Gra skłania do eksploracji, niestety nie znajdziemy tam mapy - można co prawda bez niej grać, ale moim zdaniem zdecydowanie lepiej się w nią wyposażyć , bo naprawdę można się zgubić - cała mapa gry jest bardzo rozległa, a miejscówki na danej "planszy" bardzo do siebie podobne, więc nietrudno o pomylenie drogi. Poza tym ukrycie niektórych ulepszeń energii czy rakiet jest prawie niemożliwe do odnalezienia samemu, bez opisu. Jakby tego było mało w grze jest cała masa tajemnych przejść, których znalezienie jest bardzo trudne, więc w przypadku tej gry dobra mapa to moim zdaniem podstawa - bez tego nawet bym nie zaczynał rozgrywki, ale co kto lubi. Ja początkowo grałem sam - bez żadnych opisów i map, ale po jakimś czasie i długim błądzeniu stwierdziłem, że to nie ma sensu, bo to oldschoolowa gra z otwartym światem i eksploracja nie jest tak łatwa jak w nowszych tytułach.

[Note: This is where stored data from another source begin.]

-- ==== Sys2Proof/Machine/Ops.lean ====
section
/-! DEFINITION. The named operations over the state: tables, cores, banks, registers, results in flight, posting of records, taking a
trap (R314-R316, R319) and returning from one (R317, R320). -/
namespace Sys2Proof.Machine

/-! ## Tables and numbers -/

/-- The entry of a table, if there is one. -/
def tfind {α : Type} : Tbl α → Nat → Option α
  | [], _ => none
  | (i, v) :: t, k => if i = k then some v else tfind t k

/-- The entry of a table, or the default. -/
def tget {α : Type} (t : Tbl α) (k : Nat) (d : α) : α := (tfind t k).getD d

/-- Sets an entry, keeping the numbers ascending. -/
def tset {α : Type} : Tbl α → Nat → α → Tbl α
  | [], k, v => [(k, v)]
  | (i, w) :: t, k, v => if i = k then (k, v) :: t else if k < i then (k, v) :: (i, w) :: t else (i, w) :: tset t k v

/-- Removes an entry. -/
def tdel {α : Type} (t : Tbl α) (k : Nat) : Tbl α := t.filter fun e => e.1 != k

/-- Bits [lo + n - 1 : lo] of a number. -/
def nbits (x lo n : Nat) : Nat := (x >>> lo) % 2 ^ n
/-- Bit `i` of a number. -/
def nbit (x i : Nat) : Bool := x.testBit i
/-- The two's complement reading of the low `w` bits. -/
def sintN (w x : Nat) : Int := if x % 2 ^ w < 2 ^ (w - 1) then (x % 2 ^ w : Nat) else (x % 2 ^ w : Nat) - (2 ^ w : Nat)
/-- The low `w` bits of an integer. -/
def wrapN (w : Nat) (x : Int) : Nat := (x % (2 ^ w : Nat)).toNat
/-- Replaces bits [lo + n - 1 : lo] of a number. -/
def setBits (x lo n v : Nat) : Nat := x - (nbits x lo n <<< lo) + ((v % 2 ^ n) <<< lo)
/-- Does [a, a + n) meet [b, b + m). -/
def overlaps (a n b m : Nat) : Bool := a < b + m && b < a + n
/-- Replaces the element at a place, if there is one. -/
def listSet {α : Type} (l : List α) (k : Nat) (v : α) : List α := l.set k v

/-! ## Cores, banks and strands -/

/-- The core `c`, 0-511: 128 of each die, 4 of each cluster. -/
def coreOf (s : State) (c : Nat) : Core := tget s.cores c {}
def updCore (s : State) (c : Nat) (f : Core → Core) : State := { s with cores := tset s.cores c (f (coreOf s c)) }
/-- The cluster `k`, 0-127. -/
def clusterOf (s : State) (k : Nat) : Cluster := tget s.clusters k {}
def updCluster (s : State) (k : Nat) (f : Cluster → Cluster) : State := { s with clusters := tset s.clusters k (f (clusterOf s k)) }
def dieOf (s : State) (d : Nat) : Die := tget s.dies d {}
def updDie (s : State) (d : Nat) (f : Die → Die) : State := { s with dies := tset s.dies d (f (dieOf s d)) }
def taskOf (s : State) (t : Nat) : Task := tget s.tasks t {}
def updTask (s : State) (t : Nat) (f : Task → Task) : State :=
  match tfind s.tasks t with
  | some x => { s with tasks := tset s.tasks t (f x) }
  | none => s
def updLaunch (s : State) (l : Nat) (f : Launch → Launch) : State :=
  match tfind s.launches l with
  | some x => { s with launches := tset s.launches l (f x) }
  | none => s

/-- Bank 0 or 1 of a core (R137). -/
def bankSel (c : Core) (b : Nat) : Bank := if b = 0 then c.b0 else c.b1
def setBank (c : Core) (b : Nat) (k : Bank) : Core := if b = 0 then { c with b0 := k } else { c with b1 := k }
/-- The foreground bank. -/
def fgBank (c : Core) : Bank := bankSel c c.fg
/-- The shadow bank's number. -/
def shadow (c : Core) : Nat := 1 - c.fg
def bankOf (s : State) (c b : Nat) : Bank := bankSel (coreOf s c) b
def updBank (s : State) (c b : Nat) (f : Bank → Bank) : State := updCore s c fun k => setBank k b (f (bankSel k b))

def strandSel (b : Bank) (st : Strand) : StrandSt := match st with | .a => b.sa | .e => b.se | .m => b.sm
def setStrand (b : Bank) (st : Strand) (x : StrandSt) : Bank :=
  match st with | .a => { b with sa := x } | .e => { b with se := x } | .m => { b with sm := x }
def strandOf (s : State) (c b : Nat) (st : Strand) : StrandSt := strandSel (bankOf s c b) st
def updStrand (s : State) (c b : Nat) (st : Strand) (f : StrandSt → StrandSt) : State :=
  updBank s c b fun k => setStrand k st (f (strandSel k st))

/-- The number of the current core's foreground bank. -/
def curFg (s : State) : Nat := (coreOf s s.curCore).fg
/-- The bank of the word being executed: the foreground bank of the current core. -/
def curBank (s : State) : Bank := fgBank (coreOf s s.curCore)
def modBank (s : State) (f : Bank → Bank) : State := updBank s s.curCore (curFg s) f
/-- The strand of the word being executed. -/
def curStrand (s : State) : StrandSt := strandSel (curBank s) s.curSt
def modStrand (s : State) (f : StrandSt → StrandSt) : State := updStrand s s.curCore (curFg s) s.curSt f

def dieOfCore (c : Nat) : Nat := c / 128
def clusterOfCore (c : Nat) : Nat := c / 4
def strandNum (st : Strand) : Nat := match st with | .a => 0 | .e => 1 | .m => 2

/-- Supervisor mode (R305, R320). -/
def supervisor (s : State) (c : Nat) : Bool := (coreOf s c).pm

/-! ## Time (R311, R353) -/

/-- Enabled cycles in 16 at a DVFS point (R353). -/
def duty (point : Nat) : Nat := if point = 0 then 10 else if point = 1 then 13 else 16
/-- The die's count of enabled cycles. -/
def dieClock (s : State) (d : Nat) : Nat :=
  let k := dieOf s d
  k.clkBase + (s.cycle - k.clkAt) * duty k.curPoint.toNat / 16
/-- The cycle in which the enabled cycles of a die reached `n`, by the stretches of its points, the latest first: since which cycle, the enabled cycles then, and
the point. -/
def clockCycle : List (Nat × Nat × Nat) → Nat → Nat
  | [], _ => 0
  | (at_, base, p) :: l, n => if base ≤ n || l.isEmpty then at_ + ((n - base) * 16 + (duty p - 1)) / duty p else clockCycle l n
/-- The cycles that have passed since the die's last `n` enabled cycles began, the disabled ones included (R312, R353). -/
def cyclesSince (s : State) (d n : Nat) : Nat :=
  let k := dieOf s d
  s.cycle - clockCycle ((k.clkAt, k.clkBase, k.curPoint.toNat) :: k.clkHist) (dieClock s d - n)
/-- A reply that a strand of the bank still waits for: a memory access with a destination that has not landed. -/
def Flight.awaits (f : Flight) : Bool := !f.landed && f.op.isSome && !f.dests.isEmpty
/-- The flights of the three strands of a bank. -/
def bankFlights (b : Bank) : List Flight := b.sa.flight ++ b.se.flight ++ b.sm.flight
/-- The core time at which the replies awaited in the foreground freeze the core, unless they land before: the cycle after the first bound elapses; not before the bank
came to the foreground, and not before the last pass of E's word has entered (R176, R311). -/
def freezeDue (k : Core) : Option Nat :=
  if k.swapAt.isSome then none else
  ((bankFlights (fgBank k)).filter Flight.awaits).foldl (fun (m : Option Nat) f =>
    let t := max (f.bound + 1) (max k.fgAt (fgBank k).se.busy)
    match m with | none => some t | some u => some (min t u)) none
/-- The core's count of cycles as if it were not frozen. -/
def rawTime (s : State) (c : Nat) : Nat := dieClock s (dieOfCore c) - (coreOf s c).lag
/-- The core time at which the core stands frozen (R311). -/
def freezeTime (s : State) (c : Nat) : Option Nat :=
  match (coreOf s c).frozen with
  | some t => some t
  | none => (freezeDue (coreOf s c)).filter (· ≤ rawTime s c)
/-- The core is frozen: its strands, its vector unit and its copy engine have no clock (R311). -/
def frozenNow (s : State) (c : Nat) : Bool := (freezeTime s c).isSome
/-- The core's own count of cycles in which its strands run: it stands still in disabled and in frozen cycles. -/
def coreTime (s : State) (c : Nat) : Nat := (freezeTime s c).getD (rawTime s c)

/-- Passes of E's word are still entering: a trap of another strand is taken after the last of them (R176). -/
def passesIn (s : State) (c : Nat) : Bool := decide (coreTime s c + 1 < (fgBank (coreOf s c)).se.busy)

/-! ## Bits that hardware sets (R10) -/

/-- Hardware has set the bits `mask` of the register at an MMIO offset in this cycle. -/
def noteSet (s : State) (off mask : Nat) : State := { s with hwSet := (off, mask) :: s.hwSet }
/-- The bits of a counter that a new value sets. -/
def newBits (old new : Nat) : Nat := new ^^^ (new &&& old)
/-- Of the ones written to a register, those that clear a bit: hardware has not set it in this cycle. -/
def clears (s : State) (off ones : Nat) : Nat :=
  s.hwSet.foldl (fun a e => if e.1 = off then newBits e.2 a else a) ones

/-! ## Free values (R3) -/

/-- The free value number `k` under a name. -/
def freeOf (tag k : Nat) : Nat := Config.freeNat (tag * 2 ^ 32 + k)
/-- The free value number `k` of this step. -/
def freeAt (s : State) (k : Nat) : Nat := freeOf s.fresh k
/-- The next step has free values of its own. -/
def useFresh (s : State) : State := { s with fresh := s.fresh + 1 }

/-! ## Registers -/

/-- The flight on its way to a destination, the latest: an unlanded result that no later word has replaced (R307). -/
def pendingTo (fl : List Flight) (d : Dest) : Option Flight :=
  fl.reverse.find? fun f => !f.landed && f.dests.contains d && !f.killed.contains d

Korzystałem z tej mapy: http://metroid.retropixel.net/games/metroid/metroid_map.jpg

Oraz z opisu: http://strategywiki.org/wiki/Metroid/Brinstar

Obydwa pomogły mi w przejściu gry - przyznam, że bez nich czas przejścia byłby o wiele, wiele dłuższy i nawet nie wiem czy dałbym radę pokonać ostatniego bossa. Grę ukończyłem w 5.5 godziny, więc całkiem sporo. Jeśli chodzi o oprawę dźwiękową to jest dobra, najbardziej podobały mi się utwory muzyczne bardzo pasujące do samotnego przemierzania wrogich lokacji. Najbardziej podobał mi się niesamowicie klimatyczny kawałek w kryjówce jednego z bossów - Kraida.

Utwór w pięknej aranżacji możecie sprawdzić poniżej:

Ten sam utwór w grze brzmi nieco inaczej, ale sama melodia jest taka sama i od razu wpadła mi w ucho.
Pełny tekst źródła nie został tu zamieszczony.